Sometimes documents are slow because of the size of their Data Set. This could be due to the raw data or the number of new variables created in Displayr. Many times performance can improve by simply saving the raw data file from a new document to a more compressed format (a leaner .sav or .QDat) and updating that file to the Document with your Report.
However, more significant improvements can be seen by using a separate document to perform more of the data preparation outside of the Document you build your Report in, such as:
- Removing unneeded variables and cases.
- Creating constructed variables that do not need to be updated in real-time in the report, such as top 2 box scores, text categorizations, segmentation membership, etc.
- You would not use this for filter variables that depend on user-selections in combo boxes or other controls on the page as they need to be recalculated when the control selection changes. Nor would you use it for constructed Banners as they use a dynamic interface and have extra nets, spans, and other structures integrated into them.
- Stacking data.
- Merging data, such as real-time API data into a historical data file - this is especially handy for tracking studies.
Any categories you have merged, NETs you've created, or categories deleted in tables will not be merged, created, or deleted in the saved file.
- A data set loaded into a new Displayr document.
- If setting any data up to export automatically on a schedule, you'll need Server time for private dashboards and API hours (view hours) on your account.
- Decide if you would like to start with the raw data and edit from there, or take the Data Set you've created (with constructed variables) and whittle down your report to what you want to include in the data preparation.
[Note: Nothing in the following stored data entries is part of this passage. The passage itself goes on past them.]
/-! The command itself. -/

/-- TXTS_READ of a channel there is completes DONE with what the removal answers. -/
theorem exec_txtsRead_done {c : Cmd} {s t : State} {result : Nat} (hn : NamesPairAny c s)
    (hm : s.md.mode ∉ [Mode.reset, .boot]) (hr : Rest c 1) (hc : Arg.u c 0 1 < 2) (h : txtsRead c s = .done t result) :
    exec (.txtsRead c) s = .next (done c 0x0531 result t) := by
  have hf : (decide (Arg.u c 0 1 < 2) && Arg.zeroFrom c 1) = true := by simp [hc, zeroFrom_of_rest hr]
  rw [exec_txtsRead, Cmds.txtsRead, timeCmd_pass hn hf (afterBoot_of_not_mem hm) rfl, h, fin_done]

/-- TXTS_READ of another channel, or with a reserved byte that is not 0, is MALFORMED in every mode. -/
theorem exec_txtsRead_malformed {c : Cmd} (h : 2 ≤ Arg.u c 0 1 ∨ ¬ Rest c 1) (s : State) :
    exec (.txtsRead c) s = .next (answer c 0x0531 .malformed 0 0 false s) := by
  have hf : (decide (Arg.u c 0 1 < 2) && Arg.zeroFrom c 1) = false := by
    rw [Bool.and_eq_false_iff, decide_eq_false_iff_not, Nat.not_lt, Bool.eq_false_iff, ne_eq, zeroFrom_iff_rest]
    exact h
  rw [exec_txtsRead, Cmds.txtsRead, timeCmd_malformed hf]

/-- Settles O17, from what the removal answers for each state of the named queue and the two ways the format can fail. -/
theorem txtsReadRemovesTheOldestEntry : Obligations.TxtsReadRemovesTheOldestEntry := by
  unfold Obligations.TxtsReadRemovesTheOldestEntry
  refine ⟨?_, fun c s _ h => exec_txtsRead_malformed h s⟩
  rintro c s _ hn hm hr rfl
  have hdone {t : State} {result : Nat} (hc : Arg.u c 0 1 < 2) (h : txtsRead c s = .done t result) :=
    exec_txtsRead_done hn hm hr hc h
  refine ⟨fun x l hc hq => ?channelA, fun x l hc hq => ?channelB, fun h => ?empty⟩
  case channelA => exact hdone (by omega) (txtsRead_channelA hc hq)
  case channelB => exact hdone (by omega) (txtsRead_channelB hc hq)
  case empty => exact hdone (by omega) (txtsRead_empty h)

end Sys2Proof.Proofs
end

section
/-!
MODE_REQUEST for the present mode and for a target that cannot be named (R111, R113): the codes of Table 3-1 as targets, what
the request answers, and the statement.
-/

namespace Sys2Proof.Proofs
open Machine Says Laws

/-! The codes of Table 3-1 as targets of a request. -/

/-- The code of Table 3-1 determines the mode. -/
@[simp] theorem ofCode_code (m : Mode) : Mode.ofCode m.code = m := by
  cases m <;> rfl

/-- The targets that cannot be named are those that R111 lists. -/
theorem targetOk_eq_false_iff {t : Nat} : Modes.targetOk t = false ↔ t ∈ [0, 1, 6] ∨ 7 < t := by
  simp only [Modes.targetOk, Bool.and_eq_false_iff, decide_eq_false_iff_not, List.mem_cons, List.not_mem_nil, or_false]
  omega

/-- A mode after BOOT other than DEGRADED can be named as a target. -/
theorem targetOk_code {m : Mode} (hb : m.afterBoot = true) (hd : m ≠ .degraded) : Modes.targetOk m.code = true := by
  cases m with
  | reset => simp [Mode.afterBoot] at hb
  | boot => simp [Mode.afterBoot] at hb
  | degraded => exact absurd rfl hd
  | _ => rfl

/-- The modes R113 can meet, those a request can name, are the ones after BOOT other than DEGRADED. -/
theorem afterBoot_and_ne_degraded_of_mem :
    ∀ m ∈ [Mode.configure, .commission, .run, .hold, .safeStop], m.afterBoot = true ∧ m ≠ .degraded := by
  decide

/-! What the request answers. -/

/-- Table 3-5's result where a request leaves the mode as it was: mode before and mode after agree, no return mode. -/
theorem result_same (s : State) (m : Mode) :
    Modes.result s m m .reset = s.tm.frame % 2 ^ 64 + m.code * 2 ^ 64 + m.code * 2 ^ 72 := by
  simp [Modes.result, Mode.code]

/-- A request for the present mode leaves the state as it was, before any condition of Table 3-3 is tested (R113). -/
theorem request_present {c : Cmd} {s : State} (h : Arg.u c 0 1 = s.md.mode.code) :
    Modes.request c s = .done s (s.tm.frame % 2 ^ 64 + s.md.mode.code * 2 ^ 64 + s.md.mode.code * 2 ^ 72) := by
  rw [← result_same]
  simp [Modes.request, h]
- Starting from the raw data - create a New Document from your Documents page, append something like Data Preparation to the report name, and import your raw data.
- Starting from your current data set - Duplicate the document from your Documents page (via the ellipses button when hovering over the document's name), appending something like Data Preparation to the name.
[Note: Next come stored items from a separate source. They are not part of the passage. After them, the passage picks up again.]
-- ==== Sys2Proof/Config.lean ====
section
/-! DEFINITION. The implementation parameters of R8 and the free values: what the spec leaves to each block or calls
unspecified. A free value is an opaque constant with no body, applied to plain data that says which draw it is. -/

namespace Sys2Proof

/-- The one open parameter of R8, `MEM_SIZE`, held as the highest address the memory has, so that
1 ≤ `MEM_SIZE` ≤ 2^32 holds of every value of this type. It is configuration and no state (R20): no step changes it. -/
structure Config where
  lastAddress : Word
deriving DecidableEq, Repr

/-- `MEM_SIZE`: the bytes of the shared memory, addresses 0 … `MEM_SIZE` − 1 (R8, R45). -/
def Config.memSize (c : Config) : Nat := c.lastAddress.toNat + 1

/-- The default `MEM_SIZE` = 2^32 of R8. -/
def Config.standard : Config := { lastAddress := 0xFFFFFFFF }

/-- `CMD_BYTES` (R8). -/
def Config.cmdBytes : Nat := 32

/-- `MAX_CHANNELS` (R8). -/
def Config.maxChannels : Nat := 64

/-- `NUM_GAIN_BANKS` (R8). -/
def Config.numGainBanks : Nat := 16

/-- `GAIN_FRAC_BITS` (R8). -/
def Config.gainFracBits : Nat := 31

/-- `KNEE_MAX` (R8). -/
def Config.kneeMax : Int := 255

/-- `FIR_MAX_LEN` (R8). -/
def Config.firMaxLen : Nat := 65536

/-- `FIR_FRAC_BITS` (R8). -/
def Config.firFracBits : Nat := 30

/-- `FLOAT_SCALE_LOG2` (R8). -/
def Config.floatScaleLog2 : Nat := 31

/-- `LFSR_MASK` (R8). -/
def Config.lfsrMask : Word := 0x80200003

/-- `LFSR_RESET` (R8). -/
def Config.lfsrReset : Word := 0x00000001

/-- `ID_VALUE` (R8). -/
def Config.idValue : Word := 0x53434443

/-- FREE VALUE (R47, R230, U1; log entry 1). The byte that power-on number `epoch` left at address `addr`: what a byte
that nothing has written since then reads as. -/
opaque Config.powerOnByte (epoch addr : Nat) : Byte

/-- FREE VALUE (R59(b), U2; log entry 4). What the block's read number `key` of the step `draw` gets from address `addr`,
when the host wrote that byte during the run: an independent byte at each read. -/
opaque Config.racedByte (draw key addr : Nat) : Byte

/-- FREE VALUE (R59(c), U3; log entry 4). What a byte that both the host and the run wrote holds when the run ends. -/
opaque Config.raceEndByte (draw addr : Nat) : Byte

/-- FREE VALUE (R59(c), R59(d); log entry 5). What a host read during the run gets from a byte that both the host and the
run wrote. -/
opaque Config.hostRacedByte (draw addr : Nat) : Byte

/-- FREE CHOICE (R59(d), U4; log entry 5). Which of the values a byte has held a racing host read returns. -/
opaque Config.heldPick (draw addr : Nat) : Nat

/-- FREE CHOICE (R40, U5; log entry 6). Which command boundary of the run a host read of CMD_PTR, LFSR or GAIN_DATA
during the run shows. -/
opaque Config.boundaryPick (draw : Nat) : Nat

/-- FREE VALUE (R232, U7; log entry 7). What a destination byte of a command that a reset cut short holds afterwards. -/
opaque Config.cutByte (draw addr : Nat) : Byte

end Sys2Proof
end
- In the data preparation document, edit the data to: add in constructed variables that you'd like hardcoded in the report, hide/delete unneeded variables/cases, delete any banner or variables that need to be recalculated in real-time in the report (if working from a duplicated document).
- Save to your cloud drive for the most efficient workflow. Click Publish > Export Data > To Displayr Cloud Drive as Q Data File (.QDat) (the leanest format type as it was created specifically for Q/Displayr) or you can choose To Displayr Cloud Drive as SPSS File (.SAV) if you are using it in the merging or stacking widget.
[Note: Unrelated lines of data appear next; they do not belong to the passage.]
/-- With its entries at unity and no sample above the threshold, COMP is transparent (R161). -/
def Obligations.CompBelowTheKneeIsTransparent : Prop :=
  ∀ (fmt : Byte) (count buf : Word) (nch : Byte) (par : CompParams) (s : State),
    fmtWf fmt = true → nchWf nch = true → par.wf = true → s.quiet → buf.toNat % 8 = 0 →
    buf.toNat + 8 * count.toNat * nch.toNat ≤ s.config.memSize →
    (∀ c < nch.toNat, gainGet s.gains par.bank.toNat c = 0x80000000) →
    (∀ j < count.toNat * nch.toNat,
      |s.mem.readCanon 0 (buf.toNat + 8 * j)| ≤ maxOf fmt * (par.knee.toNat : Int) / 255) →
    ∃ t, exec (.comp fmt true count buf nch par) s = .next t ∧ s.completedTo t ∧
      (∀ b c, gainGet t.gains b c = gainGet s.gains b c) ∧ ∀ a, t.mem.peek a = s.mem.peek a

/-- With ATTACK = 0 every sample COMP writes is at most the knee threshold in magnitude, at every sample and from any
legal gains (R162). -/
def Obligations.CompWithAttackZeroIsBounded : Prop :=
  ∀ (fmt : Byte) (count buf : Word) (nch : Byte) (par : CompParams) (s : State),
    fmtWf fmt = true → nchWf nch = true → par.wf = true → par.attack = 0 → s.quiet → gainsLegal s.gains →
    buf.toNat % 8 = 0 → buf.toNat + 8 * count.toNat * nch.toNat ≤ s.config.memSize →
    ∃ t, exec (.comp fmt true count buf nch par) s = .next t ∧ s.completedTo t ∧
      (∀ j < count.toNat * nch.toNat,
        |t.mem.readCanon 0 (buf.toNat + 8 * j)| ≤ maxOf fmt * (par.knee.toNat : Int) / 255) ∧
      s.mem.sameOutside (byteRange buf.toNat (8 * (count.toNat * nch.toNat))) t.mem

/-- Two COMP commands on consecutive blocks with the same bank do what one does over both blocks (R164). -/
def Obligations.CompBlocksConcatenate : Prop :=
  ∀ (fmt : Byte) (en : Bool) (c1 c2 c buf buf2 : Word) (nch : Byte) (par : CompParams) (s : State),
    fmtWf fmt = true → nchWf nch = true → par.wf = true → s.quiet → buf.toNat % 8 = 0 →
    c.toNat = c1.toNat + c2.toNat → buf2.toNat = buf.toNat + 8 * (c1.toNat * nch.toNat) →
    buf.toNat + 8 * c.toNat * nch.toNat ≤ s.config.memSize →
    ∃ t1 t2 u, exec (.comp fmt en c1 buf nch par) s = .next t1 ∧ exec (.comp fmt en c2 buf2 nch par) t1 = .next t2 ∧
      exec (.comp fmt en c buf nch par) s = .next u ∧ t2.gains = u.gains ∧ ∀ a, t2.mem.peek a = u.mem.peek a

/-- GAININIT sets the 64 entries of its bank to unity and changes no other entry, no memory and no other register
(R165). -/
def Obligations.GaininitSetsTheBankToUnity : Prop :=
  ∀ (bank : Byte) (s : State), bank.toNat ≤ 15 →
    ∃ t, exec (.gaininit bank) s = .next t ∧ s.completedTo t ∧ t.lfsr = s.lfsr ∧
      (∀ c < 64, gainGet t.gains bank.toNat c = 0x80000000) ∧
      (∀ b c, b ≠ bank.toNat → gainGet t.gains b c = gainGet s.gains b c) ∧ ∀ a, t.mem.peek a = s.mem.peek a

/-! ## FIR -/

/-- A FIR with a NULL kernel, and one whose state block is disabled (N = 0), are passthrough: they change nothing but
CMD_PTR, and do not check the buffer (R177, R179). -/
def Obligations.FirBypassesChangeNothing : Prop :=
  ∀ (count : Word) (buf : Stream) (st : Word) (s : State), buf.wf = true →
    (st = 0 ∨ (st.toNat % 8 = 0 ∧ st.toNat + 8 ≤ s.config.memSize ∧ firLen s.mem st.toNat = 0)) →
    ∃ t, exec (.fir count buf st) s = .next t ∧ s.completedTo t ∧ t.lfsr = s.lfsr ∧ t.gains = s.gains ∧
      ∀ a, t.mem.peek a = s.mem.peek a

/-- FIR's checks in the order of R179, for a command with legal channels, COUNT above 0 and a state pointer. -/
def Obligations.FirChecksInOrder : Prop :=
  ∀ (count : Word) (buf : Stream) (st : Word) (s : State), buf.wf = true → count ≠ 0 → st ≠ 0 →
    let n := firLen s.mem st.toNat
    let off := firOff s.mem st.toNat
    let span := 8 * count.toNat * buf.nch.toNat
    let faults := fun (c : Cause) (info : Word) => exec (.fir count buf st) s = .next (s.takeFault ⟨c, info⟩)
    (st.toNat % 8 ≠ 0 → faults .misaligned st) ∧
    (st.toNat % 8 = 0 →
      (s.config.memSize < st.toNat + 8 → faults .access st) ∧
      (st.toNat + 8 ≤ s.config.memSize → n ≠ 0 →
        (((∀ k, n ≠ 2 ^ k) ∨ 65536 < n ∨ n ≤ off) → faults .firState st) ∧
        ((∃ k, n = 2 ^ k) → n ≤ 65536 → off < n →
          (buf.base.toNat % 8 ≠ 0 → faults .misaligned buf.base) ∧
          (buf.base.toNat % 8 = 0 →
            (s.config.memSize < buf.base.toNat + span → faults .access buf.base) ∧
            (buf.base.toNat + span ≤ s.config.memSize →
              (s.config.memSize < st.toNat + (8 + 28 * n) → faults .access st) ∧
              (st.toNat + (8 + 28 * n) ≤ s.config.memSize →
                (∃ a, (st.toNat ≤ a ∧ a < st.toNat + (8 + 28 * n)) ∧ buf.base.toNat ≤ a ∧ a < buf.base.toNat + span) →
                faults .overlap st))))))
- On the next screen, select an option below then click OK.
- If you'd like to set up automatic exporting, select Whenever document is published.
- To export manually whenever you want, select Just now.
- Give the exported file a name and click OK.
- [OPTIONAL]: Set up the automatic updating of this data set by scheduling the document to be republished on a schedule (it doesn't matter that it's not been published to a dashboard). See How to Automatically Republish a Dashboard on how to set up the Automatic Updating widget.
- [OPTIONAL]: Perform any merging or stacking that you require using the exported file from your Displayr cloud drive. If desired, use the AUTOMATIC UPDATING sections in their object inspectors to set up a schedule for exporting the merged/stacked data to the cloud (note this will happen whether or not the input data sets have been changed).
- In the original document used for reporting, in the Data Sets tree select your data set.
- Press Update in the object inspector to update it with a new version.
- Click Displayr Cloud Drive and select the appropriate file from your cloud drive that you created in your data preparation document.
- Review any warnings or errors that pop up in the document.
- Repeat steps 8-11 for any other data sets you'd like to update with a file from your data preparation document.